_Exercise goal_.
The required answer is each line in the entries below where "activateImage" occurs.

_Data in this exercise_.
-- ==== Sys2Proof/Machine/Image.lean ====
section
/-! DEFINITION. The configuration image: its bytes (R546), its CRCs (R548), the intake gap its changes need, and the moment
it becomes active. -/

namespace Sys2Proof.Machine

/-! ## Fields of the channel registers -/

/-- THR_U and THR_L (R125). -/
def thrU (c : ChCfg) : Nat := bitsOf 25 16 c.thr.toNat
def thrL (c : ChCfg) : Nat := bitsOf 9 0 c.thr.toNat

/-- ENABLE and CAL_HOLD (R128). -/
def chEnable (c : ChCfg) : Bool := c.ctrl.getLsbD 0
def calHold (c : ChCfg) : Bool := c.ctrl.getLsbD 8

/-- STATE_MODE (R131). -/
def stateMode (c : ChCfg) : Bool := c.state.getLsbD 0

/-- The active settings of an input. -/
def actCh (s : State) (n : Nat) : ChCfg := tabGet s.cfg.active.inputs n (s.cfg.active.inputs[0])

/-- Is pod group `p` in state mode in the active image (R109)? -/
def podStateMode (s : State) (p : Nat) : Bool := stateMode (actCh s (256 + p))

/-- Is unit `unit` of memory 7 stopped by a containment of F10 (R566, R579): 0-3 a sequencer, 4 and up a resource? -/
def unitHeld (unit : Nat) (s : State) : Bool :=
  s.flt.contained.any fun c => c.source == 10 && c.mem == 7 && c.unit == unit && c.stopped

/-! ## Bytes of the image (R546) -/

def chBytes (n : Nat) (c : ChCfg) : List Byte :=
  leBytes 4 c.thr.toNat ++ leBytes 4 c.vt.toNat ++ leBytes 4 c.deskew.toNat ++ leBytes 4 c.ctrl.toNat ++
    c.qual.toList.flatMap (fun w => leBytes 4 w.toNat) ++
    (if n < 256 then zeros 8 else leBytes 4 c.state.toNat ++ leBytes 4 c.stateWin.toNat)

/-- RETAIN_SET bytes 0-79 with the OP given (R265). -/
def retainBytes (op : Nat) (r : RetainCfg) : List Byte :=
  leBytes 1 op ++ leBytes 1 r.policy ++ leBytes 1 (b2n r.rfireCairn) ++ zeros 1 ++ leBytes 4 r.summaryRows ++
    leBytes 2 r.logMask ++ zeros 6 ++
    r.classes.toList.flatMap fun c =>
      leBytes 4 c.pre ++ leBytes 4 c.post ++ leBytes 2 c.pods ++ leBytes 1 (b2n c.enable) ++ zeros 5

/-- The 72 body bytes of a pattern word, from FAB_CFG request byte 4 on. -/
def patternBytes (w : PatternCfg) : List Byte :=
  padTo 76 (leBytes 1 (b2n w.en + 2 * b2n w.src + 4 * b2n w.neg) ++ zeros 3 ++ leBytes 34 w.value.toNat ++ zeros 2 ++
    leBytes 34 w.mask.toNat)

def mapBytes (m : List Nat) : List Byte :=
  padTo 76 (leBytes 1 m.length ++ zeros 3 ++ m.flatMap (leBytes 2))

def rangeBytes (r : RangeCfg) : List Byte :=
  padTo 76 (leBytes 1 (b2n r.en + 2 * b2n r.signed + 4 * b2n r.src) ++ leBytes 1 r.bus ++ leBytes 1 r.cond ++ zeros 1 ++
    leBytes 4 r.lo.toNat ++ leBytes 4 r.hi.toNat)

def counterBytes (c : CounterCfg) : List Byte :=
  padTo 76 (leBytes 1 (b2n c.wrap + 2 * b2n c.autoClr) ++ leBytes 1 c.incTerm ++ zeros 2 ++ leBytes 8 c.limit ++
    leBytes 8 c.preload)

def timerBytes (t : TimerCfg) : List Byte :=
  padTo 76 (leBytes 1 (b2n t.autoStart + 2 * b2n t.atPlace) ++ leBytes 1 t.startTerm ++ leBytes 1 t.stopTerm ++ zeros 1 ++
    leBytes 8 t.limit)

/-- TRV_LOAD bytes 8-15: the program header (R208). -/
def headerBytes (p : Program) : List Byte :=
  leBytes 1 p.step ++ leBytes 1 p.stepPod ++ leBytes 1 p.group ++ leBytes 1 (b2n p.oneShot) ++ zeros 4

/-- States `first` to `first + n - 1` of a program, 64 bytes each. -/
def stateBytes (p : Program) (first n : Nat) : List Byte :=
  ((p.words.toList.drop (4 * first)).take (4 * n)).flatMap fun w => leBytes 16 w.toNat

def programBytes : Option Program → List Byte
  | none => zeros 1040
  | some p => leBytes 1 1 ++ zeros 7 ++ headerBytes p ++ stateBytes p 0 16

/-- The seven sections of the image in order (R546). -/
def imageSections (v : Variant) (i : Image) : List (List Byte) :=
  [ leBytes 2 1 ++ zeros 2 ++ leBytes 4 21248 ++ leBytes 4 v.cap0 ++ leBytes 4 v.cap1,
    (List.range 272).flatMap (fun n =>
      if v.hasInput n then chBytes n (tabGet i.inputs n i.inputs[0]) else zeros 40),
    leBytes 1 i.level ++ leBytes 1 (b2n i.hold) ++ zeros 14,
    retainBytes 0 i.retain,
    i.words.toList.flatMap patternBytes ++ i.maps.toList.flatMap mapBytes ++ i.ranges.toList.flatMap rangeBytes ++
      i.counters.toList.flatMap counterBytes ++ i.timers.toList.flatMap timerBytes,
    i.tout.toList.flatMap (fun w => leBytes 4 w.toNat),
    (List.range 4).flatMap (fun j => if v.hasSeq j then programBytes (tabGet i.progs j none) else zeros 1040) ]

/-- The configuration image, 21,248 bytes (R546). -/
def imageBytes (v : Variant) (i : Image) : List Byte := (imageSections v i).flatten

/-- The CRC of an image (R547, R548). -/
def imageCrc (v : Variant) (i : Image) : Word := BitVec.ofNat 32 (crc32c (imageBytes v i))

/-- The CRC of each section, the scanner's reference set (R548). -/
def sectionCrcs (v : Variant) (i : Image) : List Word :=
  (imageSections v i).map fun b => BitVec.ofNat 32 (crc32c b)

/-- CFG_CRC_STAGED (R548). -/
def stagedCrc (s : State) : Word := imageCrc s.dev.variant s.cfg.staged

/-- The check of CFG_CRC_REF against the staged image (R37, R50, R548). -/
def crcMatches (s : State) : Bool := s.cfg.crcRef == stagedCrc s

/-- A successful check holds CFG_CRC_REF and the staged section CRCs as the pending reference (R548). -/
def holdReference (s : State) : State :=
  { s with cfg := { s.cfg with pendingRef := some (s.cfg.crcRef, sectionCrcs s.dev.variant s.cfg.staged) } }

/-! ## The intake gap (R34, R35) -/

/-- The front end's share of the gap for one input (R114). -/
def chGap (a b : ChCfg) : Nat :=
  if a.thr ≠ b.thr then 4
  else if a.deskew ≠ b.deskew ∨ chEnable a ≠ chEnable b ∨ a.state ≠ b.state then 2
  else 1

/-- The planned gap g in blocks: the largest share of the stages (R35, R114, R158, R202, R260), at most 20. -/
def intakeGap (old new : Image) : Nat :=
  let fe := (List.zipWith chGap old.inputs.toList new.inputs.toList).foldl max 1
  min 20 (max fe (if old.level = new.level then 1 else 2))

/-! ## Deskew (R101) -/

/-- The descriptor skew of input `k` of a pod, 0 for a pod that is not ACTIVE (R68, R101). -/
def podSkew (p : Pod) (k : Nat) : Int :=
  match p.state, p.desc with
  | .active, some d => signed 16 (fieldAt d (24 + 2 * k) 2)
  | _, _ => 0

/-- DESKEW + SKEWk before the clamp (R101). -/
def rawDeskew (s : State) (n : Nat) : Int :=
  signed 12 (bitsOf 11 0 (actCh s n).deskew.toNat) + podSkew (tabGet s.pods (podOf n) s.pods[0]) (inputOf n)

/-- The effective deskew E (R101). -/
def effDeskew (s : State) (n : Nat) : Int := max (-1600) (min 1600 (rawDeskew s n))

/-- Is the effective deskew of an input clamped (R101)? CH_STATUS shows it live. -/
def deskewClamped (s : State) (n : Nat) : Bool := decide (effDeskew s n ≠ rawDeskew s n)

/-- G6.3 as the deskews of pod `p` are applied with any of its inputs clamped: once for the pod, however many of its inputs
are clamped (R101, R137; DESIGN CHOICE, log 29). -/
def applyDeskew (p : Nat) (s : State) : State :=
  if (List.range 17).any fun k => deskewClamped s (inputIndex p k) then raise 6 3 s else s

/-! ## The staged image becomes active -/

/-- Does some enabled present input have THR_U below THR_L (R137)? -/
def anyInverted (s : State) : Bool :=
  (List.range 272).any fun n =>
    s.dev.variant.hasInput n && chEnable (actCh s n) && decide (thrU (actCh s n) < thrL (actCh s n))

/-- The modes of the sequencers under a new active image: UNLOADED without a program, or while contained (R207, R225, R566). A
program change that unloads a sequencer raises no TRVj_DISARMED (DESIGN CHOICE, log 30). -/
def reloadSeqs (s : State) : State :=
  (List.range 4).foldl (fun s j =>
    modSeq j (fun q =>
      match if unitHeld j s then none else tabGet s.cfg.active.progs j none with
      | none => { q with mode := .unloaded, state := 0, flag := false, wait := none }
      | some _ => if q.mode = .unloaded then { q with mode := .idle, state := 0 } else q) s) s

/-- An input falls ABSENT: level 0, no pairing, no qualifier state (R103, R142, R184). -/
def clearInput (i : Input) : Input :=
  { i with
    u := false, l := false, level := false, uGrid := none, lGrid := none, upL := none, downU := none, tOpen := none,
    hi := none, lo := none, tStart := none }

/-- The inputs of pod `p` that the active image enables, as a mask. -/
def enabledMask (s : State) (p : Nat) : Nat := maskOf ((List.range 17).filter fun k => chEnable (actCh s (inputIndex p k)))

/-- A pod's record of its inputs without those outside a mask. -/
def maskPod (m : Nat) (q : Pod) : Pod :=
  let b : PodOuts := { level := q.base.level &&& m, u := q.base.u &&& m, l := q.base.l &&& m }
  { q with evs := q.evs.filter (fun e => m.testBit e.input), base := b }

/-- Inputs that the active image disables fall ABSENT (R103). -/
def clearDisabled (s : State) : State :=
  { s with
    inputs := Vector.ofFn fun i : Fin 272 =>
      if chEnable s.cfg.active.inputs[i] then s.inputs[i] else clearInput s.inputs[i],
    pods := Vector.ofFn fun p : Fin 16 => maskPod (enabledMask s p.val) s.pods[p] }

/-- The image and its CRC registers fall to their reset values, the staged one at once (R483, R545, R553). -/
def resetStaged (s : State) : State :=
  { s with cfg := { Cfg.reset s.dev.variant.ports with active := s.cfg.active } }

/-- The staged image becomes active, and the pending reference with it (R34, R36, R124, R548). -/
def activateImage (s : State) : State :=
  let s := { s with cfg := { s.cfg with active := s.cfg.staged } }
  let s :=
    match s.cfg.pendingRef with
    | none => s
    | some (c, r) =>
      { s with cfg := { s.cfg with crcChecked := c, refSections := r, checkedValid := true, pendingRef := none } }
  let s := clearDisabled (reloadSeqs s)
  let s := (List.range 16).foldl (fun s p => applyDeskew p s) s
  if anyInverted s then raise 6 4 s else s

/-- The active image falls to its reset values (R483, R545); the staged image and the pending reference stay. -/
def resetActive (s : State) : State :=
  let c := s.cfg
  let s := activateImage { s with cfg := { c with staged := Image.reset s.dev.variant.ports, pendingRef := none } }
  { s with cfg := { s.cfg with staged := c.staged, pendingRef := c.pendingRef } }

end Sys2Proof.Machine
end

_Task output_.
def activateImage (s : State) : State :=
  let s := activateImage { s with cfg := { c with staged := Image.reset s.dev.variant.ports, pendingRef := none } }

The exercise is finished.